Can you take pictures with it? Want to start a journel using it as cam


----------



## taipanspunk (Mar 23, 2014)

not that I'm aware of... maybe if you were playing a game requesting a gamer action pic


----------



## throwdo (Mar 23, 2014)

They need to make a app for it, i use it for evreything it make my journel a breeze


----------



## biglungs (Mar 24, 2014)

u mean kinect?

no


----------



## throwdo (Mar 24, 2014)

Yes,got sisters cam in xbox usb were do i go to uplode pics


----------



## biglungs (Mar 24, 2014)

IDK if u can UL pics on an xbox why dont ujsut use a computer or phone? besides my knect knows my face...


----------



## FilthyFletch (Mar 25, 2014)

I sold my kinect the day i got my xbox one.
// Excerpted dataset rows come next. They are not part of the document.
-- ==== Sys2Proof/Word.lean ====
section
/-! DEFINITION. The word types of the part and their plainest arithmetic (00 R10: little-endian, bit 0 least significant). -/

namespace Sys2Proof

/-- One byte. -/
abbrev Byte := BitVec 8
/-- A 32-bit register or field. -/
abbrev W32 := BitVec 32
/-- A 64-bit word. -/
abbrev W64 := BitVec 64
/-- The value of an operand: 32 bits, a pair (64) or a quad (128), in the low bits. -/
abbrev Val := BitVec 128

/-- Bits `[hi:lo]` of a number, as R10 writes a field. -/
def bits (n hi lo : Nat) : Nat := n / 2 ^ lo % 2 ^ (hi + 1 - lo)

/-- Bit `k` of a number. -/
def bit (n k : Nat) : Bool := n.testBit k

/-- A truth value as a number. -/
def b2n (b : Bool) : Nat := if b then 1 else 0

/-- The two's-complement reading of the low `w` bits of `n`. -/
def toSigned (w n : Nat) : Int :=
  let m := n % 2 ^ w
  if 2 * m < 2 ^ w then (m : Int) else (m : Int) - (2 ^ w : Nat)

/-- The two's-complement code of `x` in `w` bits. -/
def ofSigned (w : Nat) (x : Int) : Nat := (x % ((2 ^ w : Nat) : Int)).toNat

end Sys2Proof
end

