/-- The opcode (02 R49, R50), row and fields of every constructor. -/
def Instr.view (i : Instr) : View :=
  match i with
  | .add f => .rrr 0x020 Rows.add f
  | .sub f => .rrr 0x021 Rows.sub f
  | .addc f => .rrr 0x022 Rows.addc f
  | .subb f => .rrr 0x023 Rows.subb f
  | .neg f => .rrr 0x024 Rows.neg f
  | .abs f => .rrr 0x025 Rows.abs f
  | .minS f => .rrr 0x026 Rows.minS f
  | .minN f => .rrr 0x027 Rows.minN f
  | .maxS f => .rrr 0x028 Rows.maxS f
  | .maxN f => .rrr 0x029 Rows.maxN f
  | .and f => .rrr 0x02A Rows.and f
  | .or f => .rrr 0x02B Rows.or f
  | .xor f => .rrr 0x02C Rows.xor f
  | .andn f => .rrr 0x02D Rows.andn f
  | .not f => .rrr 0x02E Rows.not f
  | .shl f => .rrr 0x02F Rows.shl f
  | .shr f => .rrr 0x030 Rows.shr f
  | .sar f => .rrr 0x031 Rows.sar f
  | .rol f => .rrr 0x032 Rows.rol f
  | .clz f => .rrr 0x033 Rows.clz f
  | .popc f => .rrr 0x034 Rows.popc f
  | .brev f => .rrr 0x035 Rows.brev f
  | .sel f => .rrr 0x036 Rows.sel f
  | .mov f => .rrr 0x037 Rows.mov f
  | .movi f => .ri 0x038 Rows.movi f
  | .lea f => .ri 0x039 Rows.lea f
  | .cmpS f => .rrr 0x03A Rows.cmpS f
  | .cmpN f => .rrr 0x03B Rows.cmpN f
  | .iset f => .rrr 0x03C Rows.iset f
  | .plog f => .rrr 0x03D Rows.plog f
  | .add64 f => .rrr 0x03E Rows.add64 f
  | .sub64 f => .rrr 0x03F Rows.sub64 f
  | .mul f => .rrr 0x040 Rows.mul f
  | .mulhS f => .rrr 0x041 Rows.mulhS f
  | .mulhN f => .rrr 0x042 Rows.mulhN f
  | .mad f => .rrr 0x043 Rows.mad f
  | .madhS f => .rrr 0x044 Rows.madhS f
  | .madhN f => .rrr 0x045 Rows.madhN f
  | .mul64S f => .rrr 0x046 Rows.mul64S f
  | .mul64N f => .rrr 0x047 Rows.mul64N f
  | .mad64S f => .rrr 0x048 Rows.mad64S f
  | .mad64N f => .rrr 0x049 Rows.mad64N f
  | .dot4Ss f => .rrr 0x04A Rows.dot4Ss f
  | .dot4Nn f => .rrr 0x04B Rows.dot4Nn f
  | .dot4Sn f => .rrr 0x04C Rows.dot4Sn f
  | .dot2 f => .rrr 0x04D Rows.dot2 f
  | .divS f => .rrr 0x060 Rows.divS f
  | .divN f => .rrr 0x061 Rows.divN f
  | .remS f => .rrr 0x062 Rows.remS f
  | .remN f => .rrr 0x063 Rows.remN f
  | .divrS f => .rrr 0x064 Rows.divrS f
  | .divrN f => .rrr 0x065 Rows.divrN f
  | .div64S f => .rrr 0x066 Rows.div64S f
  | .div64N f => .rrr 0x067 Rows.div64N f
  | .bfxS f => .rrr 0x080 Rows.bfxS f
  | .bfxN f => .rrr 0x081 Rows.bfxN f
  | .bfi f => .rrr 0x082 Rows.bfi f
  | .prmb f => .rrr 0x083 Rows.prmb f
  | .unpk3 f => .rrr 0x084 Rows.unpk3 f
  | .pack3 f => .rrr 0x085 Rows.pack3 f
  | .tacc f => .rrr 0x086 Rows.tacc f
  | .satnS f => .rrr 0x087 Rows.satnS f
  | .satnN f => .rrr 0x088 Rows.satnN f
  | .pk16 f => .rrr 0x089 Rows.pk16 f
  | .upk8S f => .rrr 0x08A Rows.upk8S f
  | .upk8N f => .rrr 0x08B Rows.upk8N f
  | .upk4S f => .rrr 0x08C Rows.upk4S f
  | .upk4N f => .rrr 0x08D Rows.upk4N f
  | .pkb f => .rrr 0x08E Rows.pkb f
  | .msk f => .rrr 0x08F Rows.msk f
  | .faddF32 f => .rrr 0x0A0 Rows.faddF32 f
  | .faddF16x2 f => .rrr 0x0A1 Rows.faddF16x2 f
  | .faddBf16x2 f => .rrr 0x0A2 Rows.faddBf16x2 f
  | .fsubF32 f => .rrr 0x0A3 Rows.fsubF32 f
  | .fsubF16x2 f => .rrr 0x0A4 Rows.fsubF16x2 f
  | .fsubBf16x2 f => .rrr 0x0A5 Rows.fsubBf16x2 f
  | .fmulF32 f => .rrr 0x0A6 Rows.fmulF32 f
  | .fmulF16x2 f => .rrr 0x0A7 Rows.fmulF16x2 f
  | .fmulBf16x2 f => .rrr 0x0A8 Rows.fmulBf16x2 f
  | .fmaF32 f => .rrr 0x0A9 Rows.fmaF32 f
  | .fmaF16x2 f => .rrr 0x0AA Rows.fmaF16x2 f
  | .fmaBf16x2 f => .rrr 0x0AB Rows.fmaBf16x2 f
  | .fminF32 f => .rrr 0x0AC Rows.fminF32 f
  | .fminF16x2 f => .rrr 0x0AD Rows.fminF16x2 f
  | .fminBf16x2 f => .rrr 0x0AE Rows.fminBf16x2 f
  | .fmaxF32 f => .rrr 0x0AF Rows.fmaxF32 f
  | .fmaxF16x2 f => .rrr 0x0B0 Rows.fmaxF16x2 f
  | .fmaxBf16x2 f => .rrr 0x0B1 Rows.fmaxBf16x2 f
  | .fcmpF32 f => .rrr 0x0B2 Rows.fcmpF32 f
  | .fcmpF16x2 f => .rrr 0x0B3 Rows.fcmpF16x2 f
  | .fcmpBf16x2 f => .rrr 0x0B4 Rows.fcmpBf16x2 f
  | .fsetF32 f => .rrr 0x0B5 Rows.fsetF32 f
  | .fsetF16x2 f => .rrr 0x0B6 Rows.fsetF16x2 f
  | .fsetBf16x2 f => .rrr 0x0B7 Rows.fsetBf16x2 f
  | .fclsF32 f => .rrr 0x0B8 Rows.fclsF32 f
  | .fclsF16x2 f => .rrr 0x0B9 Rows.fclsF16x2 f
  | .fclsBf16x2 f => .rrr 0x0BA Rows.fclsBf16x2 f
  | .fsel f => .rrr 0x0BB Rows.fsel f
  | .fdot2F16 f => .rrr 0x0BC Rows.fdot2F16 f
  | .fdot2Bf16 f => .rrr 0x0BD Rows.fdot2Bf16 f
  | .fscl f => .rrr 0x0BE Rows.fscl f
  | .ffrc f => .rrr 0x0BF Rows.ffrc f
  | .fdivF32 f => .rrr 0x0C0 Rows.fdivF32 f
  | .fdivF16 f => .rrr 0x0C1 Rows.fdivF16 f
  | .fsqrtF32 f => .rrr 0x0C2 Rows.fsqrtF32 f
  | .fsqrtF16 f => .rrr 0x0C3 Rows.fsqrtF16 f
  | .frcp f => .rrr 0x0C4 Rows.frcp f
  | .frsq f => .rrr 0x0C5 Rows.frsq f
  | .fexp2 f => .rrr 0x0C6 Rows.fexp2 f
  | .flog2 f => .rrr 0x0C7 Rows.flog2 f
  | .fsin f => .rrr 0x0C8 Rows.fsin f
  | .fcos f => .rrr 0x0C9 Rows.fcos f
  | .frndF32 f => .rrr 0x0CA Rows.frndF32 f
  | .frndF16x2 f => .rrr 0x0CB Rows.frndF16x2 f
  | .frndBf16x2 f => .rrr 0x0CC Rows.frndBf16x2 f
  | .cvtF32S32 f => .rrr 0x0CD Rows.cvtF32S32 f
  | .cvtF32N32 f => .rrr 0x0CE Rows.cvtF32N32 f
  | .cvtS32F32 f => .rrr 0x0CF Rows.cvtS32F32 f
  | .cvtN32F32 f => .rrr 0x0D0 Rows.cvtN32F32 f
  | .cvtF16F32 f => .rrr 0x0D1 Rows.cvtF16F32 f
  | .cvtF32F16 f => .rrr 0x0D2 Rows.cvtF32F16 f
  | .cvtBf16F32 f => .rrr 0x0D3 Rows.cvtBf16F32 f
  | .cvtF32Bf16 f => .rrr 0x0D4 Rows.cvtF32Bf16 f
  | .cvtF16x2F32 f => .rrr 0x0D5 Rows.cvtF16x2F32 f
  | .cvtBf16x2F32 f => .rrr 0x0D6 Rows.cvtBf16x2F32 f
  | .cvtF32S64 f => .rrr 0x0D7 Rows.cvtF32S64 f
  | .cvtS64F32 f => .rrr 0x0D8 Rows.cvtS64F32 f
  | .cvtF16Bf16 f => .rrr 0x0D9 Rows.cvtF16Bf16 f
  | .cvtBf16F16 f => .rrr 0x0DA Rows.cvtBf16F16 f
  | .cvtF16S32 f => .rrr 0x0DB Rows.cvtF16S32 f
  | .xtld f => .x 0x0E0 Rows.xtld f
  | .xtrl f => .x 0x0E1 Rows.xtrl f
  | .xrst f => .x 0x0E2 Rows.xrst f
  | .xdg f => .x 0x0E3 Rows.xdg f
  | .xdg2 f => .x 0x0E4 Rows.xdg2 f
  | .xdu f => .x 0x0E5 Rows.xdu f
  | .xfin f => .x 0x0E6 Rows.xfin f
  | .xcmp f => .x 0x0E7 Rows.xcmp f
  | .xstr f => .x 0x0E8 Rows.xstr f
  | .xstw f => .x 0x0E9 Rows.xstw f
  | .xlen f => .x 0x0EA Rows.xlen f
  | .xqry f => .x 0x0EB Rows.xqry f
  | .gsumI32 f => .g 0x100 Rows.gsumI32 f
  | .gsumF32 f => .g 0x101 Rows.gsumF32 f
  | .gsumS64 f => .g 0x102 Rows.gsumS64 f
  | .gminS f => .g 0x103 Rows.gminS f
  | .gminN f => .g 0x104 Rows.gminN f
  | .gminF f => .g 0x105 Rows.gminF f
  | .gmaxS f => .g 0x106 Rows.gmaxS f
  | .gmaxN f => .g 0x107 Rows.gmaxN f
  | .gmaxF f => .g 0x108 Rows.gmaxF f
  | .gand f => .g 0x109 Rows.gand f
  | .gor f => .g 0x10A Rows.gor f
  | .gxor f => .g 0x10B Rows.gxor f
  | .gscanI32Inc f => .g 0x10C Rows.gscanI32Inc f
  | .gscanI32Exc f => .g 0x10D Rows.gscanI32Exc f
  | .gscanF32Inc f => .g 0x10E Rows.gscanF32Inc f
  | .gscanF32Exc f => .g 0x10F Rows.gscanF32Exc f
  | .gsegI32 f => .g 0x110 Rows.gsegI32 f
  | .gsegF32 f => .g 0x111 Rows.gsegF32 f
  | .gbcast f => .g 0x112 Rows.gbcast f
  | .gshuf f => .g 0x113 Rows.gshuf f
  | .gshufx f => .g 0x114 Rows.gshufx f
  | .gvote f => .g 0x115 Rows.gvote f
  | .gcnt f => .g 0x116 Rows.gcnt f
  | .gelect f => .g 0x117 Rows.gelect f
  | .grank f => .g 0x118 Rows.grank f
  | .gsync f => .g 0x119 Rows.gsync f
  | .grow f => .g 0x11A Rows.grow f
  | .shrink f => .g 0x11B Rows.shrink f
  | .ld8s f => .m 0x120 Rows.ld8s f
  | .ld8n f => .m 0x121 Rows.ld8n f
  | .ld16s f => .m 0x122 Rows.ld16s f
  | .ld16n f => .m 0x123 Rows.ld16n f
  | .ld32 f => .m 0x124 Rows.ld32 f
  | .ld64 f => .m 0x125 Rows.ld64 f
  | .ld128 f => .m 0x126 Rows.ld128 f
  | .st8 f => .m 0x127 Rows.st8 f
  | .st16 f => .m 0x128 Rows.st16 f
  | .st32 f => .m 0x129 Rows.st32 f
  | .st64 f => .m 0x12A Rows.st64 f
  | .st128 f => .m 0x12B Rows.st128 f
  | .atom f => .a 0x12C Rows.atom f
  | .atom64 f => .a 0x12D Rows.atom64 f
  | .cas f => .a 0x12E Rows.cas f
  | .cas64 f => .a 0x12F Rows.cas64 f
  | .red f => .a 0x130 Rows.red f
  | .red64 f => .a 0x131 Rows.red64 f
  | .ldsp f => .m 0x132 Rows.ldsp f
  | .stsp f => .m 0x133 Rows.stsp f
  | .brld f => .m 0x134 Rows.brld f
  | .chcfg f => .m 0x135 Rows.chcfg f
  | .chrd f => .m 0x136 Rows.chrd f
  | .chwr f => .m 0x137 Rows.chwr f
  | .chcnt f => .m 0x138 Rows.chcnt f
  | .chcls f => .m 0x139 Rows.chcls f
  | .cpy f => .e 0x140 Rows.cpy f
  | .cpy2 f => .e 0x141 Rows.cpy2 f
  | .cpyx f => .e 0x142 Rows.cpyx f
  | .cpyt f => .e 0x143 Rows.cpyt f
  | .mcast f => .e 0x144 Rows.mcast f
  | .fill f => .e 0x145 Rows.fill f
  | .gath f => .e 0x146 Rows.gath f
  | .gath64 f => .e 0x147 Rows.gath64 f
  | .scat f => .e 0x148 Rows.scat f
  | .scata f => .e 0x149 Rows.scata f
  | .scata64 f => .e 0x14A Rows.scata64 f
  | .sump f => .e 0x14B Rows.sump f
  | .sumpw f => .e 0x14C Rows.sumpw f
  | .sigAdd f => .e 0x14D Rows.sigAdd f
  | .sigSet f => .e 0x14E Rows.sigSet f
  | .swait f => .e 0x14F Rows.swait f
  | .coll f => .e 0x150 Rows.coll f
  | .ccan f => .e 0x151 Rows.ccan f
  | .cstat f => .e 0x152 Rows.cstat f
  | .waitc f => .e 0x153 Rows.waitc f
  | .rdc f => .e 0x154 Rows.rdc f
  | .probe f => .e 0x155 Rows.probe f
  | .ecan f => .e 0x156 Rows.ecan f
  | .fencee f => .e 0x157 Rows.fencee f
  | .ttset f => .s 0x160 Rows.ttset f
  | .ttget f => .s 0x161 Rows.ttget f
  | .mstart f => .s 0x162 Rows.mstart f
  | .mstop f => .s 0x163 Rows.mstop f
  | .mstat f => .s 0x164 Rows.mstat f
  | .fence f => .s 0x180 Rows.fence f
  | .bar f => .s 0x181 Rows.bar f
  | .bara f => .s 0x182 Rows.bara f
  | .barw f => .s 0x183 Rows.barw f
  | .bari f => .s 0x184 Rows.bari f
  | .gbara f => .s 0x185 Rows.gbara f
  | .gbarw f => .s 0x186 Rows.gbarw f
  | .sealRange f => .s 0x187 Rows.sealRange f
  | .unsealEntry f => .s 0x188 Rows.unsealEntry f
  | .waits f => .m 0x189 Rows.waits f
  | .fencei f => .s 0x18A Rows.fencei f
  | .srd f => .s 0x1A0 Rows.srd f
  | .swr f => .s 0x1A1 Rows.swr f
  | .trap f => .s 0x1A2 Rows.trap f
  | .brk f => .s 0x1A3 Rows.brk f
  | .reth f => .s 0x1A4 Rows.reth f
  | .launch f => .s 0x1A5 Rows.launch f
  | .launchw f => .s 0x1A6 Rows.launchw f
  | .task f => .s 0x1A7 Rows.task f
  | .taskp f => .s 0x1A8 Rows.taskp f
  | .tasks f => .s 0x1A9 Rows.tasks f
  | .amsg f => .s 0x1AA Rows.amsg f
  | .amsgr f => .s 0x1AB Rows.amsgr f
  | .region f => .ri 0x1AC Rows.region f
  | .perf f => .s 0x1AD Rows.perf f
  | .stamp f => .s 0x1AE Rows.stamp f
  | .wpset f => .s 0x1AF Rows.wpset f
  | .wpclr f => .s 0x1B0 Rows.wpclr f
  | .hint f => .s 0x1B1 Rows.hint f
  | .pswr f => .s 0x1B2 Rows.pswr f
  | .pctx f => .s 0x1B3 Rows.pctx f
  | .nop f => .b 0x000 Rows.nop f
  | .bra f => .b 0x001 Rows.bra f
  | .brp f => .b 0x002 Rows.brp f
  | .brrZ f => .b 0x003 Rows.brrZ f
  | .brrNz f => .b 0x004 Rows.brrNz f
  | .brrLt f => .b 0x005 Rows.brrLt f
  | .brrGe f => .b 0x006 Rows.brrGe f
  | .loop f => .b 0x007 Rows.loop f
  | .call f => .b 0x008 Rows.call f
  | .calli f => .b 0x009 Rows.calli f
  | .ret f => .b 0x00A Rows.ret f
  | .jmpi f => .b 0x00B Rows.jmpi f
  | .brt f => .b 0x00C Rows.brt f
  | .exit f => .b 0x00D Rows.exit f
  | .park f => .b 0x00E Rows.park f
  | .yield f => .b 0x00F Rows.yield f
  | .mmac f => .ms 0x170 Rows.mmac f
  | .mzero f => .ms 0x171 Rows.mzero f
  | .mdrain f => .ms 0x172 Rows.mdrain f
  | .mbara f => .ms 0x173 Rows.mbara f
  | .mbarw f => .ms 0x174 Rows.mbarw f
  | .mloop f => .ms 0x175 Rows.mloop f
  | .mloopEnd f => .ms 0x175 Rows.mloopEnd f
  | .mjmp f => .ms 0x176 Rows.mjmp f
  | .mend f => .ms 0x177 Rows.mend f
  | .mred f => .ms 0x178 Rows.mred f
  | .mldacc f => .ms 0x179 Rows.mldacc f
  | .mstacc f => .ms 0x17A Rows.mstacc f
  | .msel f => .ms 0x17B Rows.msel f
  | .mscl f => .ms 0x17C Rows.mscl f
  | .mwaitc f => .ms 0x17D Rows.mwaitc f
  | .mnop f => .ms 0x17E Rows.mnop f
  | .powerOn _ => .event
  | .coldReset => .event
  | .thermalAlarm _ _ => .event
  | .thermalShutdown _ _ => .event
  | .fwStage => .event
  | .fwStageComplete _ => .event
  | .fwCommit => .event
  | .fwCommitPoint => .event
  | .fwDiscard => .event
  | .attestationQuote => .event
  | .gtsRead _ => .event
  | .registerWrite _ _ _ => .event
  | .feedEnable _ _ => .event
  | .feedDisable _ => .event
  | .feedTailWrite _ _ _ => .event
  | .feedTailRead _ => .event
  | .feedRestart _ => .event
  | .feedEntryDispatch _ => .event
  | .workRecordAppend _ => .event
  | .commandLinkCommand _ _ _ _ => .event
  | .teamPlace _ _ => .event
  | .clusterSteal _ _ => .event
  | .dieSteal _ _ => .event
  | .grantServe _ => .event
  | .windowTimeout _ => .event
  | .taskRun _ => .event
  | .taskSteal _ => .event
  | .messageArrive _ => .event
  | .handlerRun _ => .event
  | .messageRetry _ => .event
  | .chuteRemotePushArrive _ _ => .event
  | .chuteFreeNotice _ _ => .event
  | .chuteForward _ _ => .event
  | .chutePopNotice _ _ => .event
  | .chuteWithdraw _ _ => .event
  | .chuteCloseNotice _ _ => .event
  | .clauseFetchComplete _ _ => .event
  | .issueOpportunity _ _ => .event
  | .parkExpire _ _ => .event
  | .yieldExpire _ _ => .event
  | .divideComplete _ _ => .event
  | .fspcComplete _ _ => .event
  | .memsComplete _ _ => .event
  | .waitsWake _ _ => .event
  | .xtldComplete _ _ _ => .event
  | .fenceiComplete _ _ => .event
  | .sealComplete _ _ => .event
  | .engineRequestResponse _ _ _ => .event
  | .signalUpdate _ _ => .event
  | .collContribution _ _ => .event
  | .ownerTranslate _ => .event
  | .requestTimeout _ _ => .event
  | .pageUnmap _ _ _ _ => .event
  | .purge _ _ => .event
  | .purgeComplete _ => .event
  | .flitReceive _ _ => .event
  | .replayRequest _ _ => .event
  | .linkDown _ => .event
  | .haltReceive _ => .event
  | .handlerStart _ => .event
  | .launchEnd _ => .event
  | .teamSave _ => .event
  | .pageMapped _ _ => .event
  | .teamRestore _ => .event
  | .timeSliceExpire _ => .event
  | .spatialPreempt _ => .event
  | .spatialWindowExpire => .event
  | .groupRetire _ => .event
  | .launchComplete _ => .event
  | .reportRingControl _ _ _ => .event
  | .dbgAttachWrite _ => .event
  | .dbgStopTeam _ => .event
  | .dbgStopCluster _ => .event
  | .dbgStopDie _ => .event
  | .dbgStopDevice _ => .event
  | .dbgResumeTeam _ => .event
  | .dbgResumeCluster _ => .event
  | .dbgResumeDie _ => .event
  | .dbgResumeDevice _ => .event
  | .dbgStep _ => .event
  | .dbgStepCancel => .event
  | .dbgDump _ => .event
  | .dumpComplete _ => .event
  | .breakpointSet _ _ _ => .event
  | .watchpointSet _ _ => .event
  | .dbgTrcWrite _ => .event
  | .traceSample _ _ => .event
  | .roceRequestWhileHalted _ => .event
  | .nvmeofKeepAlive _ => .event
  | .mailboxWhileHalted _ => .event
  | .eccCorrected _ => .event
  | .eccUncorrectable _ => .event
  | .channelMigrate _ _ => .event
  | .scrub => .event
  | .healthRecordUpdate _ => .event
  | .linkRetrainComplete _ _ => .event
  | .partReportedAbsent _ => .event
Its the most useless security hole on earth to have that thing hooked up. Id just use a cel phone or buy a $8 web camera. Upload pics off site such as photobucket so you have control of them as if you ever need to take them down roll wont let you he will ban you if you ask so its better to upload where you control them and always use proxies when coming to this site such as hidemyass.com


----------



## m3d1c1n3man (Mar 25, 2014)

FilthyFletch said:


> I sold my kinect the day i got my xbox one. Its the most useless security hole on earth to have that thing hooked up. Id just use a cel phone or buy a $8 web camera. Upload pics off site such as photobucket so you have control of them as if you ever need to take them down roll wont let you he will ban you if you ask so its better to upload where you control them and always use proxies when coming to this site such as hidemyass.com


Paranoid much? You really do live in North Korea don't you?


----------